• _Exercise prompt_
Look below for the line holding "def bufPush (b" and the line holding "emit (.faultRaised r)". Transcribe exactly those lines and all lines between them, nothing more.

• _Given information_

-- ==== Sys2Proof/Machine/Ops.lean ====
section
/-! DEFINITION. The named operations of spec/00_scope.md R9 over the state, the raising of a fault
(spec/60_exceptions.md R185) and the way out of it, RESET (spec/70_reset_and_hazards.md R200). -/

namespace Sys2Proof.Machine

/-- `BufRead(i)`: `buf[i]`, for `0 <= i < |buf|` (R9). Every reader tests `|buf|` first. -/
def bufRead (i : Nat) (s : State) : Byte := s.buf.getD i 0

/-- `BufPush(b)`: `buf <- buf ++ [b]` (R9). -/
def bufPush (b : Byte) (s : State) : State := { s with buf := s.buf ++ [b] }

/-- `BufDropFront(n)`: `buf <- drop(n, buf)` (R9). -/
def bufDropFront (n : Nat) (s : State) : State := { s with buf := s.buf.drop n }

/-- `emit E(args)`: appends the event to the trace (R9). -/
def emit (e : Event) (s : State) : State := { s with trace := s.trace ++ [e] }

/-- Writes the channel register (R26). -/
def setChannel (c : Int) (s : State) : State := { s with channel := c }

/-- Writes the stop flag (R24). -/
def setStopped (s : State) : State := { s with stopped := true }

/-- Hands a value back to the caller of a function (log 3). -/
def answerWith (a : Answer) (s : State) : State := { s with answer := some a }

/-- The host holds further bytes, behind those it holds already (R203, log 14). -/
def holdOnLine (bs : List Byte) (s : State) : State := { s with line := s.line ++ bs }

/-- The host empties its line (R203). -/
def takeLine (s : State) : State := { s with line := [] }

/-- A call of FEED is in progress, with these events so far; or none is (R119, log 14). -/
def setFeeding (f : Option (List Event)) (s : State) : State := { s with feeding := f }

/-- The host's program moves on (log 4). -/
def setRequests (rs : List Request) (s : State) : State := { s with requests := rs }

/-- The host's control signals move on (log 4). -/
def setSignals (cs : List (Option Control)) (s : State) : State := { s with signals := cs }

/-- TAKING A FAULT, the one shared operation: `raise Fault(kind, info)` sets the sticky fault register and emits
FaultRaised; no write of the raising step follows it (R9, R185, R190). -/
def raise (r : FaultRecord) (s : State) : State :=
  emit (.faultRaised r) { s with fault := some r }

/-- THE WAY OUT OF A FAULT (R190: "RESET is the only way out of a fault"): the writes of RESET(cfg) (R200): every
element of the block's state and nothing of the host's (log 15). -/
def loadConfig (cfg : Config) (s : State) : State :=
  { s with
    config := cfg
    buf := []
    stopped := false
    fault := none
    channel := cfg.initChannel
    band := cfg.initBand
    preset := cfg.initPreset
    trace := [] }

/-- The block is halted: Stopped or Faulted (R196). -/
def halted (s : State) : Bool := s.fault.isSome || s.stopped

/-- A step of the block is taken only while it is neither faulted nor stopped (R24, R25, R185). -/
def whenRunning (s : State) (o : Result) : Result :=
  match s.fault with
  | some r => .refused (.faulted r)
  | none => if s.stopped then .refused .stopped else o

end Sys2Proof.Machine
end

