-- ==== Sys2Proof/Machine/Dispatch.lean ====
section
/-! DEFINITION. `exec`: one arm per row of spec/opcode_table.json, in the table's order. -/

namespace Sys2Proof.Machine

def exec (i : Instr) (s : State) : Host.Outcome State Fault Refusal :=
  match i with
  | .xsum bs => Sys2Proof.Machine.execXsum bs s
  | .xchk f => Sys2Proof.Machine.execXchk f s
  | .push b => Sys2Proof.Machine.execPush b s
  | .fstep => Sys2Proof.Machine.execFstep s
  | .waitShort => Sys2Proof.Machine.execWaitShort s
  | .dropZeroLen => Sys2Proof.Machine.execDropZeroLen s
  | .dropUnknownSrc => Sys2Proof.Machine.execDropUnknownSrc s
  | .waitIncomplete => Sys2Proof.Machine.execWaitIncomplete s
  | .extract => Sys2Proof.Machine.execExtract s
  | .dropBadChecksum => Sys2Proof.Machine.execDropBadChecksum s
  | .feed bs => Sys2Proof.Machine.execFeed bs s
  | .poll f => Sys2Proof.Machine.execPoll f s
  | .power f => Sys2Proof.Machine.execPower f s
  | .mode f => Sys2Proof.Machine.execMode f s
  | .now f => Sys2Proof.Machine.execNow f s
  | .chUp f => Sys2Proof.Machine.execChUp f s
  | .chDown f => Sys2Proof.Machine.execChDown f s
  | .sat f => Sys2Proof.Machine.execSat f s
  | .unhandled f => Sys2Proof.Machine.execUnhandled f s
  | .ignore f => Sys2Proof.Machine.execIgnore f s
  | .encode src dst cmd text => Sys2Proof.Machine.execEncode src dst cmd text s
  | .stop => Sys2Proof.Machine.execStop s
  | .reset cfg => Sys2Proof.Machine.execReset cfg s

end Sys2Proof.Machine
end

• _Written answer_
def bufPush (b : Byte) (s : State) : State := { s with buf := s.buf ++ [b] }

/-- `BufDropFront(n)`: `buf <- drop(n, buf)` (R9). -/
def bufDropFront (n : Nat) (s : State) : State := { s with buf := s.buf.drop n }

/-- `emit E(args)`: appends the event to the trace (R9). -/
def emit (e : Event) (s : State) : State := { s with trace := s.trace ++ [e] }

/-- Writes the channel register (R26). -/
def setChannel (c : Int) (s : State) : State := { s with channel := c }

/-- Writes the stop flag (R24). -/
def setStopped (s : State) : State := { s with stopped := true }

/-- Hands a value back to the caller of a function (log 3). -/
def answerWith (a : Answer) (s : State) : State := { s with answer := some a }

/-- The host holds further bytes, behind those it holds already (R203, log 14). -/
def holdOnLine (bs : List Byte) (s : State) : State := { s with line := s.line ++ bs }

/-- The host empties its line (R203). -/
def takeLine (s : State) : State := { s with line := [] }

/-- A call of FEED is in progress, with these events so far; or none is (R119, log 14). -/
def setFeeding (f : Option (List Event)) (s : State) : State := { s with feeding := f }

/-- The host's program moves on (log 4). -/
def setRequests (rs : List Request) (s : State) : State := { s with requests := rs }

/-- The host's control signals move on (log 4). -/
def setSignals (cs : List (Option Control)) (s : State) : State := { s with signals := cs }

/-- TAKING A FAULT, the one shared operation: `raise Fault(kind, info)` sets the sticky fault register and emits
FaultRaised; no write of the raising step follows it (R9, R185, R190). -/
def raise (r : FaultRecord) (s : State) : State :=
  emit (.faultRaised r) { s with fault := some r }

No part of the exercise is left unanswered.